Conclusie en gevolgen

8. De voorzieningenrechter wijst het verzoek af. Dat betekent dat het besluit van 25 september 2025 niet wordt geschorst. De burgemeester mag de woning van verzoeker daarom 14 dagen na deze uitspraak gedurende één maand sluiten. Voor vergoeding van het griffierecht of een proceskostenveroordeling bestaat geen aanleiding.

Beslissing

De voorzieningenrechter wijst het verzoek om voorlopige voorziening af.
Deze uitspraak is gedaan door mr.
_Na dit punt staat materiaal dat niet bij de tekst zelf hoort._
/-- Translation of one byte (04_memory_model.md R103 to R112). One entry or transfer uses one translation of a page, whatever the
size of its leaf: an access that needs more of the page than it has shown finds its rights, and sets A and D, by a walk, and
goes to the same place. -/
def translate (w : Agent) (acc : Access) (va : Word) : Acc Target := do
  if bits va 56 8 ≠ 0 then throw ⟨ePage, va, 0⟩
  else do
    let s ← get
    match s.work with
    | none => translateNew w acc va
    | some k =>
      match k.pins.find? (fun c => c.isPage w va.toNat) with
      | none => match k.pins.find? (fun c => c.covers w va.toNat) with
        | none => do
          let t ← translateNew w acc va
          pinPage w acc va none
          pure t
        | some c => do
          if !c.grants acc then
            let _ ← translateNew w acc va
          let d ← c.beside w acc va
          modify (·.pin (d.shown acc))
          d.target w va
      | some c =>
        if c.grants acc then c.target w va
        else do
          let _ ← translateNew w acc va
          pinPage w acc va (some c)
          c.target w va

/-- The locations of the bytes of an element that lies in one page (04_memory_model.md R104, R105; 14_link.md R408). -/
def locate (w : Agent) (acc : Access) (va : Word) (n : Nat) : Acc (List Nat) := do
  match ← translate w acc va with
  | .phys pa => do
    let s ← get
    if s.linkServes pa then pure ((List.range n).map (pa + ·)) else throw ⟨eLink, va, 0⟩
  | .tile => do
    let s ← get
    (List.range n).mapM fun i => match s.tileByte w (va.toNat + i) with
      | some a => pure a
      | none => throw ⟨ePage, va + word i, 0⟩

/-- Whether a location lies on a peer package. -/
def isPeer (a : Nat) : Bool := match levelOf a with
  | .peer _ _ => true
  | .hbm _ _ | .sram _ _ | .tcm _ _ | .host | .tile _ | .none => false

/-- A request of the hart that moves at the address where one is to fail: a load or an RMW that times out, or an access that
the peer refuses (04_memory_model.md R141; 14_link.md R408). It fails once. -/
def lateAt (w : Agent) (store : Bool) (locs : List Nat) (va : Word) (n : Nat) : Acc Unit := fun s =>
  let h := s.harts[s.cur]
  match h.late with
  | none => .ok () s
  | some (a, code) =>
    if w.core.isSome && w.task == some h.seq && decide ((a - va).toNat < n) &&
        (if code = eLink then locs.any isPeer else !store) then
      .error ⟨code, va, 0⟩ { s with harts := s.harts.set s.cur { h with late := none } }
    else .ok () s

/-- Loading an element that lies in one page. -/
def loadElem (w : Agent) (va : Word) (n : Nat) : Acc Nat := do
  let locs ← locate w .load va n
  lateAt w false locs va n
  let bs ← readLocs locs va
  pure (ofBytes bs)

/-- Storing an element that lies in one page. -/
def storeElem (w : Agent) (va : Word) (n : Nat) (x : Nat) : Acc Unit := do
  let locs ← locate w .store va n
  lateAt w true locs va n
  modify fun s => s.writeLocs w.fn va (locs.zip (toBytes n x))

/-- A scalar store: where the step defers its stores, its bytes wait to be written (04_memory_model.md R120; log 66). -/
def storeScalar (w : Agent) (va : Word) (n : Nat) (x : Nat) : Acc Unit := do
  let s ← get
  if s.storesWait then do
    let locs ← locate w .store va n
    lateAt w true locs va n
    modify fun s =>
      let h := s.harts[s.cur]
      { s with harts := s.harts.set s.cur { h with unperformed := h.unperformed ++ [(va, locs.zip (toBytes n x))] } }
  else storeElem w va n x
A.H. de Regt, voorzieningenrechter, in aanwezigheid van mr. E. Degen, griffier.
Uitgesproken in het openbaar op 3 november 2025.
griffier
voorzieningenrechter
Een afschrift van deze uitspraak is verzonden aan partijen op:

Tegen deze uitspraak staat geen hoger beroep of verzet open.

Voetnoten

1.Zie rechtsoverweging 4.2. van de uitspraak van de Afdeling bestuursrechtspraak van de Raad van State van 30 januari 2014, ECLI:NL:RVS:2014:371.
2.Zie rechtsoverweging 11.2 van de uitspraak van de Afdeling bestuursrechtspraak van de Raad van State van 16 juli 2025, ECLI:NL:RVS:2025:2922.
3.Zie rechtsoverweging 4.5. van de uitspraak van de Afdeling bestuursrechtspraak van de Raad van State van 27 november 2019, ECLI:NL:RVS:2019:4008.